*What the task asks*. Please retype the line that contains "read recorded. -/" and all lines that follow it to the end of the entries below, exactly as they stand, with nothing added.

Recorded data
_ _ _ _ _ _ _

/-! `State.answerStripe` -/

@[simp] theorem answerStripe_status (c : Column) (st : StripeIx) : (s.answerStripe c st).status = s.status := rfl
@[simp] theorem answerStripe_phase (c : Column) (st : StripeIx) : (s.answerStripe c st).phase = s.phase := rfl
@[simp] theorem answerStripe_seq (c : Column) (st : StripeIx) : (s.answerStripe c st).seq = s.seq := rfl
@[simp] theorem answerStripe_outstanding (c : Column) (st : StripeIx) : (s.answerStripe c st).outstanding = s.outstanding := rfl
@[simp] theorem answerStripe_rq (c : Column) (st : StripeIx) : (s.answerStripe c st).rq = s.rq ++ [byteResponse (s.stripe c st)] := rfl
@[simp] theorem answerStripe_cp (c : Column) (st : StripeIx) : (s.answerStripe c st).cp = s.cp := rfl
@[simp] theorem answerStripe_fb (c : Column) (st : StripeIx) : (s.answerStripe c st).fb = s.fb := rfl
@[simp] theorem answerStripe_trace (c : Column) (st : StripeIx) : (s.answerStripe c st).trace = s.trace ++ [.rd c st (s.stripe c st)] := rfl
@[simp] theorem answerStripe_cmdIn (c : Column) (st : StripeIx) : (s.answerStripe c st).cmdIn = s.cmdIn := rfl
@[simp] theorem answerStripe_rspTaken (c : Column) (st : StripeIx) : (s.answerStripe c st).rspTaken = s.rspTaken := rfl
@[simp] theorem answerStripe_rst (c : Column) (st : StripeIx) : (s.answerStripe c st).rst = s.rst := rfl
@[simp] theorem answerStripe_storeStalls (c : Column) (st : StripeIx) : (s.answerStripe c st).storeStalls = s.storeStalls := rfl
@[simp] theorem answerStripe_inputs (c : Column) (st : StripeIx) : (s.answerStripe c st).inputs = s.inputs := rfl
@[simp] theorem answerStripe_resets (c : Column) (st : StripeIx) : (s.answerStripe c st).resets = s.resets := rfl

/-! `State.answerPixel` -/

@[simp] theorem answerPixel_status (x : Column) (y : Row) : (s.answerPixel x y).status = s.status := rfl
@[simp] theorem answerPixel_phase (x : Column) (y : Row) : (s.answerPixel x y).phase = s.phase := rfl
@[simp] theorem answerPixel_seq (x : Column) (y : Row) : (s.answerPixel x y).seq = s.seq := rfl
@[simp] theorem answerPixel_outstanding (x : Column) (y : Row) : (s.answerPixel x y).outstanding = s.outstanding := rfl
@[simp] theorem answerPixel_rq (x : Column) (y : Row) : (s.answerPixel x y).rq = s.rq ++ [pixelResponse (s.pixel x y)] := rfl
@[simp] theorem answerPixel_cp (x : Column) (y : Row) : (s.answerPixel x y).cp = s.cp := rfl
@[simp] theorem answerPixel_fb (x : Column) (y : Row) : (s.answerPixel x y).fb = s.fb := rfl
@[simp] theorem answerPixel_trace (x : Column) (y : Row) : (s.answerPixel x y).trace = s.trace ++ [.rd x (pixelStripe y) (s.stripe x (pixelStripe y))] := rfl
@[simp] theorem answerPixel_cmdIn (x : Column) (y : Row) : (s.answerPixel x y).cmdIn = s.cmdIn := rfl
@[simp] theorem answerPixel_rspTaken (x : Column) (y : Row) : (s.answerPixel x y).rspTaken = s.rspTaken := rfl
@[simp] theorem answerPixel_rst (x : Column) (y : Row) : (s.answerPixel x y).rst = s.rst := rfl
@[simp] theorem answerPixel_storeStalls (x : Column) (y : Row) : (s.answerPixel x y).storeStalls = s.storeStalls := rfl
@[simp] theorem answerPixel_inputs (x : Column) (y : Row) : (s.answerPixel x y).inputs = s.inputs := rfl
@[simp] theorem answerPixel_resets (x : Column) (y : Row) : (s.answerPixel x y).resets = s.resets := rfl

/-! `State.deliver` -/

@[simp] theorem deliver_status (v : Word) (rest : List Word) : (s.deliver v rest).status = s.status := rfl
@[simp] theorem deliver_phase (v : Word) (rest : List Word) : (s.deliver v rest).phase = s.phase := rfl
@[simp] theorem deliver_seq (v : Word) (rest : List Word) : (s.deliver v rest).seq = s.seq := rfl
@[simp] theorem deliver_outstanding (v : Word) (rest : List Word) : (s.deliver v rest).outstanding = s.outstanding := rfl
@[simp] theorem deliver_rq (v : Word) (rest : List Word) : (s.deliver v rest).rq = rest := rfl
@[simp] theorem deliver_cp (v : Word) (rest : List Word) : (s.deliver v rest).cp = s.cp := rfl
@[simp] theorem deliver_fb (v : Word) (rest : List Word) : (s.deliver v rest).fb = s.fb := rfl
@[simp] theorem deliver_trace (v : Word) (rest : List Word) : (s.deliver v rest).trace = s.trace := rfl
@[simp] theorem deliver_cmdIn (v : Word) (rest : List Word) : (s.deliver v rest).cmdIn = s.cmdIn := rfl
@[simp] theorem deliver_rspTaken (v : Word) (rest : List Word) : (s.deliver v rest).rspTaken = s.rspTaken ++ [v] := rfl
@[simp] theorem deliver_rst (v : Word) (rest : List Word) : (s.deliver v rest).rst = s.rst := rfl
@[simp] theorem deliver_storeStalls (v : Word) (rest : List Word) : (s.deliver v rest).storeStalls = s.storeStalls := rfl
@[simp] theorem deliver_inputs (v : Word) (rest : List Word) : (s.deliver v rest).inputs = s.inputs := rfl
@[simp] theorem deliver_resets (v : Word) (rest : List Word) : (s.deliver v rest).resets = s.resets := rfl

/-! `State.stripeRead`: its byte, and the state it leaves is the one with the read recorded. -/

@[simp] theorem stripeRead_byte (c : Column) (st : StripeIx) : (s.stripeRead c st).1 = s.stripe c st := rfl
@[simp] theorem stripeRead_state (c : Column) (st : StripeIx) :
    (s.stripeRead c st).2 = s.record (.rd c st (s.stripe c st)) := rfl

_ _ _ _ _ _ _

*Answer box*.
/-! `State.stripeRead`: its byte, and the state it leaves is the one with the read recorded. -/

@[simp] theorem stripeRead_byte (c : Column) (st : StripeIx) : (s.stripeRead c st).1 = s.stripe c st := rfl
@[simp] theorem stripeRead_state (c : Column) (st : StripeIx) :
    (s.stripeRead c st).2 = s.record (.rd c st (s.stripe c st)) := rfl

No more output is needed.